> Exercise directions
Among the records below, find the line that has "theorem State.contained_logic (s"; from there, give the lines again exactly, and stop after the line that has "State.contained_field (·.logic) (fun".

=-=-=-=-=

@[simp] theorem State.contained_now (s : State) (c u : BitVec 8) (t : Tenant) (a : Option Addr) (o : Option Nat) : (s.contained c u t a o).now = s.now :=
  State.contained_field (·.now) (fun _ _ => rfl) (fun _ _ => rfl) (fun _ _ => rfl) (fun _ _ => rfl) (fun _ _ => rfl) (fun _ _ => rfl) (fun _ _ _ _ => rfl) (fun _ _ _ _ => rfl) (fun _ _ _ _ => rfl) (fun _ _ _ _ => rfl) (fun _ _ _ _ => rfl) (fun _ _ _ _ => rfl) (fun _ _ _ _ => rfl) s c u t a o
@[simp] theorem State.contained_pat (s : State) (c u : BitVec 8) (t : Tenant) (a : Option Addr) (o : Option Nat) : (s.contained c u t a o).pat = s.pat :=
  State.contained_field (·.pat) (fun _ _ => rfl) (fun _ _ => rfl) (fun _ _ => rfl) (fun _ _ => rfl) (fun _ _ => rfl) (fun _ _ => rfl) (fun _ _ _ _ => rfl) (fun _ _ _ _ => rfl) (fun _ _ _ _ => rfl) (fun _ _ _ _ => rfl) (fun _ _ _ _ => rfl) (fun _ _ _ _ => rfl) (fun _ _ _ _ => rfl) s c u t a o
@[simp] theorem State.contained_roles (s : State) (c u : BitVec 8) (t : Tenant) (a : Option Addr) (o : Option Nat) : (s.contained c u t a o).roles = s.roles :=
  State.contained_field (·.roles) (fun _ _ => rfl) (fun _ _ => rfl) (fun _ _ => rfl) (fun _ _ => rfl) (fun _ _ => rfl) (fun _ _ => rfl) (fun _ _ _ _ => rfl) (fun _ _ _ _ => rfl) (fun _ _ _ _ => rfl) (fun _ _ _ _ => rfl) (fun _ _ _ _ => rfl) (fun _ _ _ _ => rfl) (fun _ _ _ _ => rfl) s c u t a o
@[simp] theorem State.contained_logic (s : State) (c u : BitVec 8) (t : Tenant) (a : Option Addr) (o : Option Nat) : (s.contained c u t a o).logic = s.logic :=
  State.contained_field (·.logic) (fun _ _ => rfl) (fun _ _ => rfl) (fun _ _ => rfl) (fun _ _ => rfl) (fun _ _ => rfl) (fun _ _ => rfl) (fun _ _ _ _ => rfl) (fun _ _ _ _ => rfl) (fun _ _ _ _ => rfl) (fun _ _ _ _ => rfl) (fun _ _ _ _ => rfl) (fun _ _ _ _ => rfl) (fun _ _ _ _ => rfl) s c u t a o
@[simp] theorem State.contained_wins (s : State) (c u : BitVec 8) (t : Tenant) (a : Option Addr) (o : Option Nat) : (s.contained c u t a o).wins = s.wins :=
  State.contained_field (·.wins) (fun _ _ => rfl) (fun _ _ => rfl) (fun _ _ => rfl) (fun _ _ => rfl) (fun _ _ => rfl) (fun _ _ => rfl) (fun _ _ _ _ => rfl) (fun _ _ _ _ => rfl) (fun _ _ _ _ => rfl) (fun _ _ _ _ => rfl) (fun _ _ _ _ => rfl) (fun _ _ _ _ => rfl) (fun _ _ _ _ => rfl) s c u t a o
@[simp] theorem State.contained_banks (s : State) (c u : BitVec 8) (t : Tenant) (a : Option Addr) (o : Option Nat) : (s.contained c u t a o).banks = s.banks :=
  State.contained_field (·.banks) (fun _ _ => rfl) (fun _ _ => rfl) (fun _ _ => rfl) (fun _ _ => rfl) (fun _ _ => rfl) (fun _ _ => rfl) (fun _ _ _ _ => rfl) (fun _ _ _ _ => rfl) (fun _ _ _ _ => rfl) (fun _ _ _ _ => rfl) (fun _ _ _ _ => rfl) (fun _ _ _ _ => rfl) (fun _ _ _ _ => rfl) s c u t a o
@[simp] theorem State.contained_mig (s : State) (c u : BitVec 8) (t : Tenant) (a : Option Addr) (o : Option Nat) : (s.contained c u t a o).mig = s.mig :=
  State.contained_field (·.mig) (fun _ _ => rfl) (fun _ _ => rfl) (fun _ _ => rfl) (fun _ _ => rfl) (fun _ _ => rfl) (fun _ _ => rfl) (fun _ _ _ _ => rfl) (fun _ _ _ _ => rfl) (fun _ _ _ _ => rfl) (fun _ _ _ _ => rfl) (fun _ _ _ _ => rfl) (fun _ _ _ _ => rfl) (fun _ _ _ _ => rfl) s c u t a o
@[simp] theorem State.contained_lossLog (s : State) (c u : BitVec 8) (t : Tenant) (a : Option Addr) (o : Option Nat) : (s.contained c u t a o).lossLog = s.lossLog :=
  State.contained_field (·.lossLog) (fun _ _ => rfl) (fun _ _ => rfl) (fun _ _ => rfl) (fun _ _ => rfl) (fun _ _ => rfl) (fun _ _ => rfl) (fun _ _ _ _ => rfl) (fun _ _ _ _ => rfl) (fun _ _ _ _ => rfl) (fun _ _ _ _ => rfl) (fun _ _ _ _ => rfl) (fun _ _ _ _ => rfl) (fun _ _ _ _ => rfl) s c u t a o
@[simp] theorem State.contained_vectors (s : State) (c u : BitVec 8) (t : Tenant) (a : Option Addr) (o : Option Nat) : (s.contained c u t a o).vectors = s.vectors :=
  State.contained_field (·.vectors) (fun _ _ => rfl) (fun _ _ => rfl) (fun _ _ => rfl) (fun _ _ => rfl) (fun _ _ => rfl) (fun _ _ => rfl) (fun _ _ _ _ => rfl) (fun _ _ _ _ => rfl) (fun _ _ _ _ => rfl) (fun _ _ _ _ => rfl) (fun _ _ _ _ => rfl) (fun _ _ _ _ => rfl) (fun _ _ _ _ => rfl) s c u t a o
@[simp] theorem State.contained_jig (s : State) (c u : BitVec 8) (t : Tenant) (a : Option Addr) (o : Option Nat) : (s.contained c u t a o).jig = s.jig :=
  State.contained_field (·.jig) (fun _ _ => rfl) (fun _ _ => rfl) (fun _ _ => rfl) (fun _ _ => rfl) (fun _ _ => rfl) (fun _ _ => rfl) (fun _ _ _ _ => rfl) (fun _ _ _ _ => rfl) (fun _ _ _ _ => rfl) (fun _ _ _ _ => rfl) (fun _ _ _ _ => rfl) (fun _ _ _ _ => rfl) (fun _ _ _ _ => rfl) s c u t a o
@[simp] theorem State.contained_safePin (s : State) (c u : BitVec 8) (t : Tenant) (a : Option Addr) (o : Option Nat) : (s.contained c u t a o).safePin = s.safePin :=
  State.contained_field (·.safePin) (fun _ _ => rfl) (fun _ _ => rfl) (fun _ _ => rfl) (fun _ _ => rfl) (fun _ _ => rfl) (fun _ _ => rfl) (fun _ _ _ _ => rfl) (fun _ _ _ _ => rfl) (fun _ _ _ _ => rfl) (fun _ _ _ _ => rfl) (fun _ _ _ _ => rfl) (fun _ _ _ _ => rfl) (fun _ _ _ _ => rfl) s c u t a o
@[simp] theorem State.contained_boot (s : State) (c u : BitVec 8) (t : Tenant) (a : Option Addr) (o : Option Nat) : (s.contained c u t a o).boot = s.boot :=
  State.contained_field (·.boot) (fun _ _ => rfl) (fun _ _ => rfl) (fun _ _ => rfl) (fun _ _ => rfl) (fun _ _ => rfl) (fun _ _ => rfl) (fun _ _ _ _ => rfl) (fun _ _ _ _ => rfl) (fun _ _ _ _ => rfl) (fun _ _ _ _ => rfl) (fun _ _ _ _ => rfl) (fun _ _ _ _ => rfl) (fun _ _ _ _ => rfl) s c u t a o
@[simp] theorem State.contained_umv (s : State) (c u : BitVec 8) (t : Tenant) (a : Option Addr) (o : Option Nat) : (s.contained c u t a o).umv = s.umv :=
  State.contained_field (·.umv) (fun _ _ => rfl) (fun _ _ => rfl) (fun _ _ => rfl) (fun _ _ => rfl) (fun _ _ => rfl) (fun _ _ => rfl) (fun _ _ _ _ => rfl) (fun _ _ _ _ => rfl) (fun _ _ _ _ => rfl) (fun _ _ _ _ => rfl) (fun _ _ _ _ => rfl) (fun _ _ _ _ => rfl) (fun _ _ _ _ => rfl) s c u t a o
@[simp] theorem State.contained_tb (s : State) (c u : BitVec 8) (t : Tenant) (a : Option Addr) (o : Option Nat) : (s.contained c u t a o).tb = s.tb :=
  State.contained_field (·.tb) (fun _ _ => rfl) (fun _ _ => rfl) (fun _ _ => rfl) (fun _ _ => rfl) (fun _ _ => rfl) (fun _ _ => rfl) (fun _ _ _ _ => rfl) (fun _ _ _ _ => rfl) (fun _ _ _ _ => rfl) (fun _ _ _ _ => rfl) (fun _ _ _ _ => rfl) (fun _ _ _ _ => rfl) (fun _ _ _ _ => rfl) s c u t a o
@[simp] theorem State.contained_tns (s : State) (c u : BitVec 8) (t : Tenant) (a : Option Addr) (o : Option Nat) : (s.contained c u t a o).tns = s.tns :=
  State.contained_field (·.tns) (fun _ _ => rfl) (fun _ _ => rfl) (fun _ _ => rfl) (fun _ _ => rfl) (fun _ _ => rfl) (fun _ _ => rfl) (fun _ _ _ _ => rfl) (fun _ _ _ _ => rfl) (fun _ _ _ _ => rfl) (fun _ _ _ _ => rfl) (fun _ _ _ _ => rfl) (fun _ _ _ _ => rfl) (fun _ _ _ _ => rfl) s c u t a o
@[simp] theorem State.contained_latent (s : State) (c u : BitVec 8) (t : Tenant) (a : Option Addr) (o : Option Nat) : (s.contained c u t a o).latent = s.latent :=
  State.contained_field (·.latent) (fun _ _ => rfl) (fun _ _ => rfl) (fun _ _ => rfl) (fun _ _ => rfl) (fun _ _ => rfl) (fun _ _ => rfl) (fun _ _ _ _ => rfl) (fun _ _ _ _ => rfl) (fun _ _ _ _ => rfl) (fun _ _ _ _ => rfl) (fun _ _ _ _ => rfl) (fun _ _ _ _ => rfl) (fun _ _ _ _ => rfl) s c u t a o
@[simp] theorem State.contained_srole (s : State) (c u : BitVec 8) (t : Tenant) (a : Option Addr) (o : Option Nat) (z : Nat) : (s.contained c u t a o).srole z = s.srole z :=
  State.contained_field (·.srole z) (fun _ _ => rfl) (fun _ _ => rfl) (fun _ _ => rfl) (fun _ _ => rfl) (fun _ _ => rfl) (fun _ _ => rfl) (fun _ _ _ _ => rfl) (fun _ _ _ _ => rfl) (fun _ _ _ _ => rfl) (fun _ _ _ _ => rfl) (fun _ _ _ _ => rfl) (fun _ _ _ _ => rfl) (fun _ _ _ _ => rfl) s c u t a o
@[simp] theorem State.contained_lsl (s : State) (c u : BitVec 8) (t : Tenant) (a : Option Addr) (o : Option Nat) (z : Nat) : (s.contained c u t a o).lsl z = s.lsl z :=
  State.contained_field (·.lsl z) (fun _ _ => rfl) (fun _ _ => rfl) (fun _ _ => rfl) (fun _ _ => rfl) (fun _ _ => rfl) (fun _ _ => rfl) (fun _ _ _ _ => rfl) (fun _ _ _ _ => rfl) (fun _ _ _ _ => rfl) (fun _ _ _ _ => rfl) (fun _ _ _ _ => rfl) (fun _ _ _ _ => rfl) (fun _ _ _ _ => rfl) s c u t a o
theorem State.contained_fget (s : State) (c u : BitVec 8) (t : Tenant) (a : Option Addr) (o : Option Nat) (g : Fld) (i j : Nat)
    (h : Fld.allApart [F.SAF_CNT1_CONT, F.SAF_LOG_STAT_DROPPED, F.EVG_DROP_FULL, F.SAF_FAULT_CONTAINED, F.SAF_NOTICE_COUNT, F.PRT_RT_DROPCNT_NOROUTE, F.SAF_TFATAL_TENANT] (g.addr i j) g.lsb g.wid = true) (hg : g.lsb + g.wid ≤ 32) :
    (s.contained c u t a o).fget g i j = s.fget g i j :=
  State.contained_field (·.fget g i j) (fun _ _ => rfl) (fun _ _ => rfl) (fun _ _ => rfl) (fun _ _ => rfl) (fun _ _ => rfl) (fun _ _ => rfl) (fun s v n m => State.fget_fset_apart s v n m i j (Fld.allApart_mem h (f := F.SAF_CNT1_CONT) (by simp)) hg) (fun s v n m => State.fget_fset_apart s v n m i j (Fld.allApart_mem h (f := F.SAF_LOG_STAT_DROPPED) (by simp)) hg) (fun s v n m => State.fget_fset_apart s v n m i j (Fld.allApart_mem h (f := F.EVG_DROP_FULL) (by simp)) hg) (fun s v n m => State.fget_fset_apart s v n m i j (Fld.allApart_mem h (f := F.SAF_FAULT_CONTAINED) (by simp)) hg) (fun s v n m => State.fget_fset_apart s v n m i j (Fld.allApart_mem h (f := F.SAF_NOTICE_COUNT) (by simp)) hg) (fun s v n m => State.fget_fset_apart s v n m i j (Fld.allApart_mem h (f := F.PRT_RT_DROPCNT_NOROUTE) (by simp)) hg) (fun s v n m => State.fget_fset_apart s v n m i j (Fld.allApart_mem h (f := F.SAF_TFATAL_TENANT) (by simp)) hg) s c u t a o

=-=-=-=-=

> Answer for the task
@[simp] theorem State.contained_logic (s : State) (c u : BitVec 8) (t : Tenant) (a : Option Addr) (o : Option Nat) : (s.contained c u t a o).logic = s.logic :=
  State.contained_field (·.logic) (fun _ _ => rfl) (fun _ _ => rfl) (fun _ _ => rfl) (fun _ _ => rfl) (fun _ _ => rfl) (fun _ _ => rfl) (fun _ _ _ _ => rfl) (fun _ _ _ _ => rfl) (fun _ _ _ _ => rfl) (fun _ _ _ _ => rfl) (fun _ _ _ _ => rfl) (fun _ _ _ _ => rfl) (fun _ _ _ _ => rfl) s c u t a o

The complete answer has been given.